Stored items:
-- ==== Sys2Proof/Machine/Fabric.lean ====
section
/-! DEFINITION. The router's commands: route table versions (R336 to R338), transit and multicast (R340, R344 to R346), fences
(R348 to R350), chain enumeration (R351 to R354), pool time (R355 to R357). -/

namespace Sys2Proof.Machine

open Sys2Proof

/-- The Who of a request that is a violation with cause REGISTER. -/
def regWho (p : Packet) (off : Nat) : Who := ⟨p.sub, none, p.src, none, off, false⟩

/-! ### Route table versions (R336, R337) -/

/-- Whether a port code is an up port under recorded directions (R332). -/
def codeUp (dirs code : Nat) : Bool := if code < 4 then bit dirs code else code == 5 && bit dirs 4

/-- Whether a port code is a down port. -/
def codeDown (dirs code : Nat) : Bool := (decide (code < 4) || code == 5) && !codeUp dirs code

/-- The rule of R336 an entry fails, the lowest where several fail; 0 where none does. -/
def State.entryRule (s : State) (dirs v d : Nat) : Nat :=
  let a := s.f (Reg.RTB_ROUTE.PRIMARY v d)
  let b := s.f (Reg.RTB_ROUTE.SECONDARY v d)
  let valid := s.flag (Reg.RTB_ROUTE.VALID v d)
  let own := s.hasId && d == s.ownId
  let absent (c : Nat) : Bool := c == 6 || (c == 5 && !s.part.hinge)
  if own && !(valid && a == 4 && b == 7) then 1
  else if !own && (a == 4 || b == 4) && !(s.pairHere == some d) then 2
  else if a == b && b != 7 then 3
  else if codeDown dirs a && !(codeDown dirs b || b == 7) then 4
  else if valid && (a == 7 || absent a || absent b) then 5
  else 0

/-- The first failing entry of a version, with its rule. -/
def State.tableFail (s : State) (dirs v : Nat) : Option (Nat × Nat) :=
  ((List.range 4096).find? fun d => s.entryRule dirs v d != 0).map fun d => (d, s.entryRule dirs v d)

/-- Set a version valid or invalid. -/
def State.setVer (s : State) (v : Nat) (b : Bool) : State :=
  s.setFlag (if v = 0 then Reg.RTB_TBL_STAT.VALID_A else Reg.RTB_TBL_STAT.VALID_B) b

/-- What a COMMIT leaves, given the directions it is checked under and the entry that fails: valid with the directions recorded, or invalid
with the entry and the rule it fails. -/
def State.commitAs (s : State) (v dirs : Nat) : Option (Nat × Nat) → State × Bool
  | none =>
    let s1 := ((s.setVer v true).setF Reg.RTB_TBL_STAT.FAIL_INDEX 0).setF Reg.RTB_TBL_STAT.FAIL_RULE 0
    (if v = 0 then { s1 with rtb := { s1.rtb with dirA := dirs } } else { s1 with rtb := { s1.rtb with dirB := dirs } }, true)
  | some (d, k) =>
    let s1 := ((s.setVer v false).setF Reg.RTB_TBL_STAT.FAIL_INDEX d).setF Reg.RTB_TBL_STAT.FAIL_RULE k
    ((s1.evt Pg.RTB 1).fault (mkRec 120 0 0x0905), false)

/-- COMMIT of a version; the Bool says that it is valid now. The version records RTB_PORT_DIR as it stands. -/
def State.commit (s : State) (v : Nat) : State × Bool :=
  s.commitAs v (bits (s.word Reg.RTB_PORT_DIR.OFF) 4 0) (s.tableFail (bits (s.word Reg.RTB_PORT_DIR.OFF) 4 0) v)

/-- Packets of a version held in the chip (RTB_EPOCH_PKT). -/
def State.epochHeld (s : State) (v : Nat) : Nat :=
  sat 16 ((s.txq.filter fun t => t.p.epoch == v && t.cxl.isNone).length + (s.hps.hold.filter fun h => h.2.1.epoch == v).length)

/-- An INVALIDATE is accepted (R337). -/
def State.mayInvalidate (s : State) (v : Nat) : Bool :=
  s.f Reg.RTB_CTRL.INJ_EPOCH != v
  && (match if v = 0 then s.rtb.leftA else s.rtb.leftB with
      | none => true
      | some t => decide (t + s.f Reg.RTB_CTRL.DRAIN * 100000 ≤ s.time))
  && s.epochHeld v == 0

Work request: Starting from the top of the records and ending at the line that contains "else if valid", repeat each line exactly and return only those lines.

Solution for this problem:
-- ==== Sys2Proof/Machine/Fabric.lean ====
section
/-! DEFINITION. The router's commands: route table versions (R336 to R338), transit and multicast (R340, R344 to R346), fences
(R348 to R350), chain enumeration (R351 to R354), pool time (R355 to R357). -/

namespace Sys2Proof.Machine

open Sys2Proof

/-- The Who of a request that is a violation with cause REGISTER. -/
def regWho (p : Packet) (off : Nat) : Who := ⟨p.sub, none, p.src, none, off, false⟩

/-! ### Route table versions (R336, R337) -/

/-- Whether a port code is an up port under recorded directions (R332). -/
def codeUp (dirs code : Nat) : Bool := if code < 4 then bit dirs code else code == 5 && bit dirs 4

/-- Whether a port code is a down port. -/
def codeDown (dirs code : Nat) : Bool := (decide (code < 4) || code == 5) && !codeUp dirs code

/-- The rule of R336 an entry fails, the lowest where several fail; 0 where none does. -/
def State.entryRule (s : State) (dirs v d : Nat) : Nat :=
  let a := s.f (Reg.RTB_ROUTE.PRIMARY v d)
  let b := s.f (Reg.RTB_ROUTE.SECONDARY v d)
  let valid := s.flag (Reg.RTB_ROUTE.VALID v d)
  let own := s.hasId && d == s.ownId
  let absent (c : Nat) : Bool := c == 6 || (c == 5 && !s.part.hinge)
  if own && !(valid && a == 4 && b == 7) then 1
  else if !own && (a == 4 || b == 4) && !(s.pairHere == some d) then 2
  else if a == b && b != 7 then 3
  else if codeDown dirs a && !(codeDown dirs b || b == 7) then 4
  else if valid && (a == 7 || absent a || absent b) then 5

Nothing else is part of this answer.